She inclined her head in understanding and bit her lip to keep from crying.

“That is why I can’t keep hiding him. Alastor understood this; that’s why he Obliviated me and sent me away instead of letting me hide away somewhere. He knew I’d have a better life living as a Muggle with everyone thinking I was dead, instead of living locked up in some house, unable to go outside, unable to be free. And I did. It was better not knowing and being free.”

The image of Sirius, pacing the kitchen of Grimmauld Place, his eyes full of frenetic, caged energy passed unbidden before her eyes. She understood. She’d known then that the act of keeping Sirius safe was driving him half-mad, and that would be Draco’s future if she was captured or killed. She would be dooming him to a caged life in a closet-sized room.

“I don’t know what to do,” Hermione admitted in a small voice, balling her hands into fists.

Dearborn leaned across the table and put his scarred hand on her clenched fist. “You do know, Granger. You know what you have to do. Alastor knew it. So do you.”

She knew what he was suggesting, and it made her sick to her stomach as she considered it. “But if I Obliviate him, where can I send him? He would be lost in the Muggle world.” She considered another flaw. “And what happens to him if he crosses paths with someone who knows him, and he has no memory? He’d be at their mercy.”

Dearborn pursed his lips as he considered her questions. Then he gave a short, barking laugh. “Well, I’ve got an empty flat upstairs he could have, but he’d need to pay rent. I could watch over him, help him get used to the Muggle world and keep him safe until you come back.”

“You would do that? But you hate him.”

With a sinister smile, Dearborn said, “I reckon it’ll be worth it to see Lucius Malfoy’s boy living like a Muggle.”

At that, Hermione stood and began to pace.

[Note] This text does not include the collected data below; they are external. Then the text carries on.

/-- The parts of the state that a command can change, through everything that its effect sets in motion. -/
def parts (c : Instr) : List Part :=
  match c with
  | .powerOnResetRelease .. | .supplyCollapse | .nresetAssert | .deviceReset | .registerWrite .. =>
    [.mem, .code, .pool, .boxes, .rows, .draws, .power, .modes, .irq, .acks, .culvert, .bells, .hush, .replies,
      .drops, .chanN, .chanK, .engine, .work, .settings, .events, .changes, .counting, .ports, .tx, .sieve, .govs,
      .sluice, .lamps, .buses, .heads, .pair, .journal, .tag, .mgmt, .inject, .dozeEvents]
  | .resetComplete =>
    [.mem, .rows, .power, .modes, .irq, .counting, .tag]
  | .orderFault | .nresetRelease .. | .tempConversion .. =>
    [.power]
  | .vanaLost | .vanaBack =>
    [.mem, .pool, .draws, .power, .irq, .bells, .events, .ports, .tx, .sluice, .journal, .dozeEvents]
  | .hresetAssert =>
    [.mem, .pool, .draws, .irq, .culvert, .bells, .replies, .chanN, .chanK, .changes, .ports, .tx, .sieve, .sluice,
      .lamps, .buses, .heads, .pair, .journal, .tag, .inject]
  | .hresetRelease | .winpageWrite .. | .winaddrWrite .. | .winctlWrite .. | .readaheadExpire | .lockGrant =>
    [.culvert]
  | .tallyLost | .tallyBack =>
    [.mem, .pool, .draws, .power, .irq, .bells, .events, .sluice, .journal, .dozeEvents]
  | .paceUpdate .. =>
    [.mem, .pool, .draws, .power, .irq, .bells, .events, .ports, .sluice, .journal, .dozeEvents]
  | .auditSet .. =>
    [.power, .irq, .bells, .ports]
  | .requestHold .. | .requestLoad .. | .requestProve .. | .requestRun .. | .requestTrim .. | .requestVigil ..
  | .requestDoze .. | .requestProbe .. | .modereqUnknown .. =>
    [.mem, .pool, .draws, .modes, .irq, .bells, .hush, .replies, .drops, .chanN, .chanK, .engine, .work, .settings,
      .changes, .counting, .ports, .tx, .sieve, .govs, .sluice, .lamps, .buses, .heads, .pair, .journal, .tag, .mgmt,
      .inject, .dozeEvents]
  | .dozeDrainTimeout | .groupAbandon .. | .reorderRelease .. =>
    [.mem, .pool, .tx, .sluice]
  | .selfTestEnd .. =>
    [.mem, .pool, .rows, .draws, .modes, .irq, .bells, .replies, .chanN, .chanK, .engine, .work, .settings, .events,
      .changes, .ports, .tx, .sieve, .govs, .sluice, .lamps, .buses, .heads, .pair, .journal, .tag, .mgmt, .inject,
      .dozeEvents]
  | .modeTransitionComplete .. =>
    [.mem, .pool, .draws, .modes, .irq, .bells, .replies, .work, .changes, .ports, .tx, .sluice, .lamps, .buses,
      .heads, .pair, .journal, .tag, .mgmt, .inject, .dozeEvents]
  | .wakeEdge .. =>
    [.mem, .pool, .draws, .modes, .irq, .bells, .events, .ports, .sluice, .journal, .dozeEvents]
  | .culvertTimeout .. | .clash .. =>
    [.irq, .culvert]
  | .accessAbandoned .. =>
    []
  | .splitLowWrite .. | .doorbellRelease .. | .hostAlive .. =>
    [.chanN, .chanK]
  | .elapsed0Read .. | .mboxRead .. =>
    [.culvert, .chanN, .chanK]
  | .irqstatWrite .. =>
    [.irq, .acks, .culvert]
  | .irqforceWrite .. =>
    [.irq]
  | .windataRead =>
    [.draws, .irq, .culvert]
  | .windataWrite .. =>
    [.mem, .code, .pool, .boxes, .rows, .irq, .culvert, .engine, .govs]
  | .lockRequest .. | .lockRelease | .lockTimeout =>
    [.mem, .pool, .draws, .irq, .culvert, .bells, .replies, .changes, .ports, .tx, .sieve, .sluice, .lamps, .buses,
      .heads, .pair, .journal, .tag, .inject]
  | .loadStart | .loadCheckEnd =>
    [.engine]
  | .mboxPost .. | .splitHighWrite .. =>
    [.bells, .hush, .replies, .drops, .chanN, .chanK]
  | .mboxTake .. =>
    [.irq, .replies, .chanN, .chanK, .work]
  | .replyPost .. =>
    [.mem, .boxes, .draws, .irq, .bells, .hush, .replies, .drops, .chanN, .chanK, .work]
  | .inAbortedClear .. =>
    [.irq, .chanN, .chanK]
  | .attend .. =>
    [.irq, .bells, .chanN, .chanK]
  | .flushDone .. | .timeMark .. | .journalSync .. =>
    [.chanN, .chanK, .journal]
  | .doorbellLampTest .. =>
    [.mem, .pool, .draws, .irq, .bells, .chanN, .chanK, .ports, .tx, .sluice, .lamps, .buses, .pair, .journal, .tag,
      .inject]
  | .auditRecheck .. =>
    [.power, .irq, .bells, .chanN, .chanK, .ports]
  | .hostWatchLapse =>
    [.mem, .pool, .draws, .irq, .bells, .events, .sluice, .journal, .dozeEvents]
  | .tagHostRead | .tagHostWrite | .tagLock | .tagUnlock | .tagBadOp .. | .fieldArrives =>
    [.irq, .tag]
  | .tagHostOpDone .. | .fieldLeaves .. =>
    [.draws, .irq, .bells, .tag]
  | .watchdogExpire | .engineFault | .bodycrcRecheck =>
    [.mem, .pool, .draws, .modes, .irq, .culvert, .bells, .hush, .replies, .drops, .chanN, .chanK, .engine, .work,
      .changes, .ports, .tx, .sieve, .sluice, .lamps, .buses, .heads, .pair, .journal, .tag, .mgmt, .inject]
  | .engineRestartDone =>
    [.mem, .pool, .draws, .irq, .bells, .replies, .engine, .events, .changes, .ports, .tx, .sieve, .sluice, .lamps,
      .buses, .heads, .pair, .journal, .tag, .mgmt, .inject, .dozeEvents]
  | .unknownCommand .. | .version .. | .getTime .. | .mgmtRead .. | .portGet .. | .sieveGet .. | .weirGet .. | .viewGet ..
  | .books .. | .headGet .. | .lampGet .. | .pairStatus .. | .journalStatus .. | .tagRecord .. | .tagInfo .. | .ampSweep ..
  | .ampSweepDone .. =>
    [.replies, .work]
  | .setEpoch .. =>
    [.replies, .work, .settings, .changes, .pair, .journal, .inject]
  | .digest .. =>
    [.draws, .replies, .work]
  | .hostWatch .. | .heartbeat .. | .alarmSet .. | .journalKinds .. =>
    [.replies, .work, .settings, .changes, .journal]
  | .pvyshInterval =>
    [.mem, .pool, .draws, .sluice]
  | .mgmtSet .. =>
    [.irq, .bells, .replies, .work, .settings, .changes, .journal, .mgmt]
  | .events .. =>
    [.replies, .work, .events]
  | .portSet .. | .hedgeSet .. =>
    [.mem, .pool, .rows, .draws, .irq, .bells, .replies, .work, .changes, .ports, .tx, .sluice, .lamps, .buses,
      .heads, .pair, .journal, .tag, .inject]
  | .portRetire .. | .portRetireDone .. | .ingressFlush .. | .headRetire .. | .pairHandover .. | .pairHandoverDone .. =>
    [.mem, .pool, .draws, .irq, .bells, .replies, .work, .changes, .ports, .tx, .sluice, .lamps, .buses, .heads,
      .pair, .journal, .tag, .inject]
  | .portReturn .. =>
    [.mem, .pool, .replies, .work, .changes, .ports, .sluice, .journal]
  | .portStats .. =>
    [.replies, .work, .ports]
  | .sieveLoad .. | .sieveCommit .. =>
    [.mem, .pool, .rows, .replies, .work, .tx, .sieve, .govs, .sluice, .pair, .inject]
  | .sieveCopyDone =>
    [.mem, .pool, .rows, .replies, .work, .changes, .tx, .sieve, .govs, .sluice, .pair, .journal, .inject]
  | .sieveHits .. =>
    [.replies, .work, .sieve]
  | .weirSet .. =>
    [.mem, .pool, .rows, .replies, .work, .changes, .tx, .govs, .sluice, .pair, .journal, .inject]
  | .viewSet .. =>
    [.mem, .rows, .replies, .work, .changes, .journal]
  | .viewFlush .. | .tapRead .. =>
    [.mem, .pool, .replies, .work, .tx, .sluice]
  | .sluiceFlush .. =>
    [.mem, .pool, .replies, .work, .ports, .tx, .sluice]
  | .viewRetire .. =>
    [.mem, .pool, .rows, .replies, .work, .changes, .ports, .tx, .sluice, .journal]
  | .viewReturn .. =>
    [.replies, .work, .changes, .ports, .sluice, .journal]
  | .designate .. | .pairSet .. =>
    [.mem, .pool, .draws, .irq, .bells, .replies, .work, .settings, .changes, .ports, .tx, .sluice, .lamps, .buses,
      .heads, .pair, .journal, .tag, .inject]
  | .hostInject .. =>
    [.mem, .pool, .draws, .replies, .work, .tx, .sieve, .govs, .sluice, .pair, .inject]
  | .headSet .. =>
    [.mem, .rows, .replies, .work, .changes, .buses, .heads, .journal]
  | .headReturn .. =>
    [.mem, .pool, .draws, .irq, .bells, .replies, .work, .sluice, .buses, .heads, .journal]
  | .headReturnDone .. =>
    [.mem, .pool, .draws, .irq, .bells, .replies, .work, .changes, .ports, .tx, .sluice, .lamps, .pair, .journal,
      .tag, .inject]
  | .lampSet .. =>
    [.mem, .pool, .rows, .draws, .irq, .bells, .replies, .work, .changes, .ports, .tx, .sluice, .lamps, .pair,
      .journal, .tag, .inject]
  | .alarmAck .. =>
    [.mem, .pool, .draws, .irq, .bells, .replies, .work, .ports, .tx, .sluice, .lamps, .pair, .journal, .tag, .inject]
  | .lampTest .. =>
    [.replies, .work, .lamps]
  | .pairArm .. | .pairDisarm .. =>
    [.replies, .work, .changes, .pair, .journal]
  | .journalRead .. | .journalFormatDone .. =>
    [.irq, .bells, .replies, .work, .journal]
  | .journalMark .. | .journalFormat .. =>
    [.replies, .work, .journal]
  | .tagPublish .. | .publishDone =>
    [.replies, .work, .tag]
  | .autoPublish | .inventory .. | .stayQuiet .. | .readSingleBlock .. | .writeSingleBlock .. | .lockBlock ..
  | .readMultipleBlocks .. | .select .. | .resetToReady .. | .getSystemInformation .. | .getMultipleBlockSecurityStatus ..
  | .extendedReadSingleBlock .. | .extendedWriteSingleBlock .. | .extendedReadMultipleBlocks ..
  | .extendedGetSystemInformation .. | .unsupportedTagCommand .. =>
    [.tag]
  | .injectEnable .. | .injectSet .. | .injectClear .. =>
    [.mem, .pool, .replies, .work, .changes, .tx, .sluice, .pair, .journal, .inject]
  | .loopback .. =>
    [.mem, .pool, .replies, .work, .changes, .ports, .tx, .sluice, .journal]
  | .counters .. =>
    [.replies, .work, .tx, .govs, .pair, .journal, .inject]
  | .startEdge .. =>
    [.mem, .pool, .rows, .draws, .modes, .irq, .bells, .events, .ports, .sluice, .journal, .dozeEvents]
  | .characterStored .. | .autobaudAccept .. =>
    [.mem, .pool, .rows, .draws, .irq, .bells, .events, .ports, .sluice, .journal, .dozeEvents]
  | .breakSeen .. | .stuckSeen .. =>
    [.mem, .rows, .ports]
  | .portStuck .. | .portRearmed .. | .silenceLapse .. =>
    [.mem, .pool, .draws, .irq, .bells, .events, .ports, .sluice, .journal, .dozeEvents]
  | .driverHot .. | .driverOk .. =>
    [.mem, .pool, .draws, .irq, .bells, .events, .ports, .tx, .sluice, .journal, .dozeEvents]
  | .assemblerTake .. | .itemSent .. | .breach .. | .replyAccepted .. | .replyTimeout .. | .frameGapTimeout ..
  | .frameAbandoned .. | .readbackMismatch .. | .busBlind .. | .busRecovered .. | .heartbeatReceived .. | .mirrorFrame ..
  | .deliveredFrame .. | .lampFrame .. | .handoverFrame .. | .catchupEnd .. | .ackOnly .. | .dutyClaim .. | .dutyYield
  | .dutyEngineDown | .takeOver | .handoverDrainTimeout =>
    [.mem, .pool, .draws, .irq, .bells, .replies, .changes, .ports, .tx, .sluice, .lamps, .buses, .heads, .pair,
      .journal, .tag, .inject]
  | .sieveDecision =>
    [.mem, .pool, .tx, .sieve, .govs, .sluice, .pair, .inject]
  | .weirRefill .. | .deferCommit .. =>
    [.mem, .pool, .tx, .govs, .sluice, .pair, .inject]
  | .alarmCellWaitEnd | .engineViewTake | .lampLapse .. =>
    [.mem, .pool, .draws, .irq, .bells, .ports, .tx, .sluice, .lamps, .pair, .journal, .tag, .inject]
  | .itemBegin .. =>
    [.mem, .pool, .ports, .tx, .sluice, .inject]
  | .ctsResume .. =>
    [.ports, .tx]
  | .siltTake =>
    [.mem, .pool, .tx, .sluice, .journal]
  | .recordAccepted | .pageProgrammed .. | .eraseDone .. | .nandTimeout .. | .scrubRead .. | .journalMount =>
    [.irq, .bells, .journal]
  | .pageClose =>
    [.journal]
  | .pollingRoundStart .. | .busWake .. | .blindProbe .. =>
    [.buses]
  | .hedgeCommandSend .. =>
    [.mem, .pool, .draws, .irq, .bells, .events, .ports, .sluice, .buses, .heads, .journal, .inject, .dozeEvents]
  | .attentionTaken .. | .sleepBegins .. =>
    [.ports, .buses]
  | .rollCallEnd .. =>
    [.irq, .bells, .buses, .heads]
  | .sleepPropose .. | .objectionWindowEnd .. =>
    [.mem, .pool, .draws, .irq, .bells, .events, .ports, .sluice, .buses, .journal, .dozeEvents]
  | .sleepAbort .. =>
    [.irq, .bells, .buses]
  | .headCommandReceived .. | .headBroadcastReceived .. | .headAttentionPulse .. | .headSleepEnds .. =>
    [.ports]
  | .alarmRepeat .. =>
    [.mem, .pool, .draws, .tx, .sluice, .pair, .inject]
  | .lampTestEnd .. =>
    [.lamps, .buses]
  | .heartbeatSend =>
    [.mem, .pool, .tx, .sluice, .pair, .inject]
  | .itemFrame .. =>
    [.mem, .pool, .draws, .irq, .bells, .replies, .changes, .ports, .tx, .sieve, .govs, .sluice, .lamps, .buses,
      .heads, .pair, .journal, .tag, .inject]
  | .epochFrame .. =>
    [.mem, .pool, .draws, .irq, .bells, .replies, .settings, .changes, .ports, .tx, .sluice, .lamps, .buses, .heads,
      .pair, .journal, .tag, .inject]
  | .pleachFrameDropped .. | .retransmit | .missing .. =>
    [.pair]
  | .linkLost .. =>
    [.irq, .bells, .sluice, .pair, .journal]
  | .orphan .. =>
    [.mem, .pool, .tx, .sluice, .pair]
  | .offsetAdopt | .pairFormed | .splitConfig =>
    [.irq, .bells, .pair, .journal]
  | .fieldWriteDone =>
    [.irq, .bells, .tag]
  | .fieldSessionEnd =>
    [.irq, .bells, .changes, .journal, .tag]
  | .mgmtEntryDue .. =>
    [.mgmt]
  | .mgmtTransactionEnd .. | .stretchFault | .busRecovery .. | .mbStuckRecheck .. =>
    [.irq, .bells, .mgmt]
  | .extest .. | .highz | .idcode | .samplePreload .. | .bypass .. | .testLogicReset =>
    [.jtag]
  | .vanaGood =>
    [.power, .ports]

She shook her head in vehement denial. “No, this is absurd. I can’t do that to him.”

“But letting him live locked in a tiny room if you die, that you can do to him? At least this way he’d have his freedom if you don’t come back. And if you do come back, you can just reverse the charm and take him away. It’s just temporary.” Dearborn looked over his shoulder and down the hallway to the bedrooms. “But, Granger, consider that you might be doing him a favor. That boy has seen things and been through things that cause him to wake up at night screaming. Forgetting them might be a blessing to him.”

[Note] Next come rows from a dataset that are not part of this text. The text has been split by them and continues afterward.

/-- The test access port's commands load its instruction and work its chain, and no other command changes its
registers. While power-on reset is released, EXTEST, IDCODE, SAMPLE-PRELOAD and HIGHZ load 0, 1, 2 and 3 and a code
of 4 or more is loaded as it is, acting as BYPASS. EXTEST and SAMPLE-PRELOAD capture the input cells given and the
lines, and take the output cells shifted in; Test-Logic-Reset loads IDCODE. Nothing else of the state changes.
IDCODE reads 0x26A306B5. Under HIGHZ the pairs are high-impedance; under EXTEST each pair follows its two cells, and
is high-impedance under the VANA guard. EXTEST and HIGHZ cut the host bus off. A command that changes these
registers is one of the six (log entry 31). -/
def Obligations.TapCommandsAloneReachTheTestPort : Prop :=
  (∀ (s : State) (sh : Option ScanOut) (balls : ScanIn), s.power.running = true →
    exec (.extest sh balls) s = .next (s.setJtag { s.jtag with
      ir := 0, out := sh.getD s.jtag.out, seen := balls, lines := s.lineCells })) ∧
  (∀ (s : State) (sh : ScanOut) (balls : ScanIn), s.power.running = true →
    exec (.samplePreload sh balls) s = .next (s.setJtag { s.jtag with
      ir := 2, sampled := true, out := sh, seen := balls, lines := s.lineCells })) ∧
  (∀ s : State, s.power.running = true →
    exec .idcode s = .next (s.setJtag { s.jtag with ir := 1 }) ∧
    exec .highz s = .next (s.setJtag { s.jtag with ir := 3 }) ∧
    exec .testLogicReset s = .next (s.setJtag { s.jtag with ir := 1, sampled := false })) ∧
  (∀ (s : State) (k : BitVec 4), s.power.running = true → 4 ≤ k.toNat →
    exec (.bypass k) s = .next (s.setJtag { s.jtag with ir := k })) ∧
  (∀ (j : Jtag), (4 ≤ j.ir.toNat → j.detached = false ∧ j.highz = false ∧ j.idcode? = none) ∧
    (j.ir = 1 → j.idcode? = some 0x26A306B5)) ∧
  (∀ (s : State) (p : PortNo), s.lineCells.getLsbD p.val = !(s.port p).space) ∧
  (∀ (s : State) (p : PortNo) (x : TxPhase), s.jtag.ir = 3 → s.pairBalls p x = (.off, .off)) ∧
  (∀ (s : State) (p : PortNo) (x : TxPhase), s.jtag.ir = 0 → s.pairBalls p x =
    if s.jtag.out.portEnable.getLsbD p.val = true ∧ s.vanaGuard = false then
      (levelOf (s.jtag.out.portData.getLsbD p.val), levelOf (!s.jtag.out.portData.getLsbD p.val))
    else (.off, .off)) ∧
  (∀ (s : State), s.jtag.ir = 0 ∨ s.jtag.ir = 3 → s.busServed = false) ∧
  (∀ (c : Instr) (s t : State), exec c s = .next t → t.jtag ≠ s.jtag →
    (∃ x y, c = .extest x y) ∨ c = .highz ∨ c = .idcode ∨ (∃ x y, c = .samplePreload x y) ∨ c = .testLogicReset ∨
    ∃ k, c = .bypass k)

Deflated, Hermione sank into the chair she’d abandoned. “You would really let him have the flat? And you’d watch out for him in case – in case I… don’t come back?”

“Well, I wouldn’t just let him have the flat. He’d have to pay rent just like anyone else. If he’s going to live like a Muggle, he’ll need a job.”

With a garbled, choked laugh, Hermione shook her head. “What sort of job can he have? He doesn’t know anything about how Muggles live. He’ll have no history and no background. Who’s going to give him a job?”

“It’s Soho, Granger. I’m willing to bet if you went out there right now, you’d find him a job before midnight.”

With wide eyes, Hermione stared at the man sitting across from her. “Me? Go out into Soho with him? You are aware that there’s a bounty on my head, dead or alive, preferably dead?”

Dearborn laughed long and loud. “D’you really think there’s going to be any Death Eaters wandering around in this neighborhood? With the Muggles? Trust me, you’ll be perfectly safe so long as you stay in Soho and away from the Leaky.”

Not quite believing that she was considering this desperate plan, Hermione asked, “And Draco? Will he be safe wandering the streets?”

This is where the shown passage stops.